### Data excerpts
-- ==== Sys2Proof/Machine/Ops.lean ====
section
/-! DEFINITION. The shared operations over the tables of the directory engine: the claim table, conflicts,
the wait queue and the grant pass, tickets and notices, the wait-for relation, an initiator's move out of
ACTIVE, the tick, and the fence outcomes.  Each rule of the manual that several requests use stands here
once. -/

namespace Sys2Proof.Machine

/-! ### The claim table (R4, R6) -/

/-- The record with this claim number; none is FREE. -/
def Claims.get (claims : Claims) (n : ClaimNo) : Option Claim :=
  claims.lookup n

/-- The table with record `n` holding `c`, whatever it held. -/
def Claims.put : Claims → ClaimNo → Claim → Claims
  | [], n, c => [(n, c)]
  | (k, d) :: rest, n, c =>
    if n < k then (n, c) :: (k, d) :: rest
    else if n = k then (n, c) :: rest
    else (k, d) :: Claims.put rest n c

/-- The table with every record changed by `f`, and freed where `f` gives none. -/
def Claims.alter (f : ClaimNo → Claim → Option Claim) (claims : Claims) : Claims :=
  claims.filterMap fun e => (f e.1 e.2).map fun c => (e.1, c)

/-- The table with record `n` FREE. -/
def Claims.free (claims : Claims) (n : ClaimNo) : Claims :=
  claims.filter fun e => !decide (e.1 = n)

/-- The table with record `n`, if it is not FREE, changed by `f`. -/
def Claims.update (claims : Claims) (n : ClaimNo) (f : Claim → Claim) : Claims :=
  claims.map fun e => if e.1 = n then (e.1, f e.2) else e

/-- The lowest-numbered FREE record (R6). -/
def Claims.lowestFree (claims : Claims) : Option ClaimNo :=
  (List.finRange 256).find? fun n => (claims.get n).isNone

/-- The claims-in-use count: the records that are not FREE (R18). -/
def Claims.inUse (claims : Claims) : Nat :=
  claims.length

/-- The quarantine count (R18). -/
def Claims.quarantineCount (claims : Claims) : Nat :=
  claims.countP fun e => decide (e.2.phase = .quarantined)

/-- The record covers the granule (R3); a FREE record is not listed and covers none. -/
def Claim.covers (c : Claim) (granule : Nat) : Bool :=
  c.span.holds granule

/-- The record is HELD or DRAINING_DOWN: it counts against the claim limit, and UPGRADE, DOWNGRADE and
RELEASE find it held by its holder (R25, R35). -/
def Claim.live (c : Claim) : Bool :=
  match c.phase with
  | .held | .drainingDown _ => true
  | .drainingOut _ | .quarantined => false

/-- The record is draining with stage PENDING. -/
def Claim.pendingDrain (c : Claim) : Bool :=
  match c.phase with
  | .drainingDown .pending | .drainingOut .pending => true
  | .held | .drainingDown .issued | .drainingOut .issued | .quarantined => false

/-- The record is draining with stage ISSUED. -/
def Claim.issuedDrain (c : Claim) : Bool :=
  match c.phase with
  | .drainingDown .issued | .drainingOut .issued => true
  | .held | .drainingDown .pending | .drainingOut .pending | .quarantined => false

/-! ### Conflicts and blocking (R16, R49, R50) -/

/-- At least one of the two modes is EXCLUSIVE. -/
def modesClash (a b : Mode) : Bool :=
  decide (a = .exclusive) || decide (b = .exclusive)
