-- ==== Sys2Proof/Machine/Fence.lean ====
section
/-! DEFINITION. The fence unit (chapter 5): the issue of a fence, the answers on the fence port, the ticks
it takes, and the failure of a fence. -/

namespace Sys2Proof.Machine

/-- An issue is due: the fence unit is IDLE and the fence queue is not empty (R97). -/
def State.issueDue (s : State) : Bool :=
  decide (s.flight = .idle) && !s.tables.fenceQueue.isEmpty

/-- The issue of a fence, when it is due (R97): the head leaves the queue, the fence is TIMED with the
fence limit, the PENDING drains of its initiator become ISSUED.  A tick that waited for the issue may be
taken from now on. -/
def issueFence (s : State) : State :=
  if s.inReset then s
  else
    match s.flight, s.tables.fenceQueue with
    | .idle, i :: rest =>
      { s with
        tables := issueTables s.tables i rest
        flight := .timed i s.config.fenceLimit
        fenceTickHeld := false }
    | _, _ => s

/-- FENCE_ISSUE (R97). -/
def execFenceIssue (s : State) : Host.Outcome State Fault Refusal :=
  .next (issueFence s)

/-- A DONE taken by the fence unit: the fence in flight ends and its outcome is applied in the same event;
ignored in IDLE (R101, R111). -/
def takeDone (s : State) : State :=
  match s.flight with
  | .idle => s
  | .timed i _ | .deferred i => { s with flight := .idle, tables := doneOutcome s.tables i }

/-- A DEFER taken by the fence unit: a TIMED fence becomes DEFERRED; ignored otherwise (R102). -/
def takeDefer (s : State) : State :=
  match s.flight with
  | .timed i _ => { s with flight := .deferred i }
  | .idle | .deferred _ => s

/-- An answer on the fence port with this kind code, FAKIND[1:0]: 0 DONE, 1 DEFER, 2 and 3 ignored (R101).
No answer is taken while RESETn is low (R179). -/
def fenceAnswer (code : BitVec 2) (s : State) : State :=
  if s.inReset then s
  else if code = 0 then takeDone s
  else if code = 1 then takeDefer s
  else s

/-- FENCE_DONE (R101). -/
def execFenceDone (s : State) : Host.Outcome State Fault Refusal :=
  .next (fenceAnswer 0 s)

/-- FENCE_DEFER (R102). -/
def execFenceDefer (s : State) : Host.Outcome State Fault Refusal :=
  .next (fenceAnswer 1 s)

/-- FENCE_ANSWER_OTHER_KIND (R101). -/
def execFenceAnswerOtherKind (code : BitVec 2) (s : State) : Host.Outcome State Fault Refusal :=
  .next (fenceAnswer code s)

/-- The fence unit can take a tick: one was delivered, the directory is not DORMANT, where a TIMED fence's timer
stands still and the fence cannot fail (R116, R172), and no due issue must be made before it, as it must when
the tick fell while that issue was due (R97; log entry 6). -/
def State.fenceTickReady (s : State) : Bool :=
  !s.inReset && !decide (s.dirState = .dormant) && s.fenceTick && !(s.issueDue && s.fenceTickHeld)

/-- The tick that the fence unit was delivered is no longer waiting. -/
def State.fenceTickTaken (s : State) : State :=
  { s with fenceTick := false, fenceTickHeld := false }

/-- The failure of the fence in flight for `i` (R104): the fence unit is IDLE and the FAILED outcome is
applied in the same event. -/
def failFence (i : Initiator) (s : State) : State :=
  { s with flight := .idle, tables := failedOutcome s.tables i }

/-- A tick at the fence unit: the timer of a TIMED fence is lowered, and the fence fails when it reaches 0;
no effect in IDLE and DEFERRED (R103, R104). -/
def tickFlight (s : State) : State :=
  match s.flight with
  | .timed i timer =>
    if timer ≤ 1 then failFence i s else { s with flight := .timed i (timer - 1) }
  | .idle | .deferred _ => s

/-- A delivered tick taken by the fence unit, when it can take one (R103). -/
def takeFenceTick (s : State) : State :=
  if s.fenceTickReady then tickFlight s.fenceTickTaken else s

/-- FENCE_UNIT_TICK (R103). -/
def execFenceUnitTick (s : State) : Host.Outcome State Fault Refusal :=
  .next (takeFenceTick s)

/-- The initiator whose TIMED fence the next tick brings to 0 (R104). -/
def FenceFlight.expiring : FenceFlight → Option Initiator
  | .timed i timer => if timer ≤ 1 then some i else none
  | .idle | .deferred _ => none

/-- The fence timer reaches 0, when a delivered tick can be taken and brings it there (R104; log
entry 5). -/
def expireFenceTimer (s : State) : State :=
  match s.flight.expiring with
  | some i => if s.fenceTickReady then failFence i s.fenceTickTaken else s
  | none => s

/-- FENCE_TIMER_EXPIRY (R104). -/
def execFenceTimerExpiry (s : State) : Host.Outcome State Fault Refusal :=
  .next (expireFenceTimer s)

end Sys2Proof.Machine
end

### ASSIGNED TASK
From the data above, copy each line that has the string "tickFlight".

### SOLUTION TO THIS TASK
def tickFlight (s : State) : State :=
  if s.fenceTickReady then tickFlight s.fenceTickTaken else s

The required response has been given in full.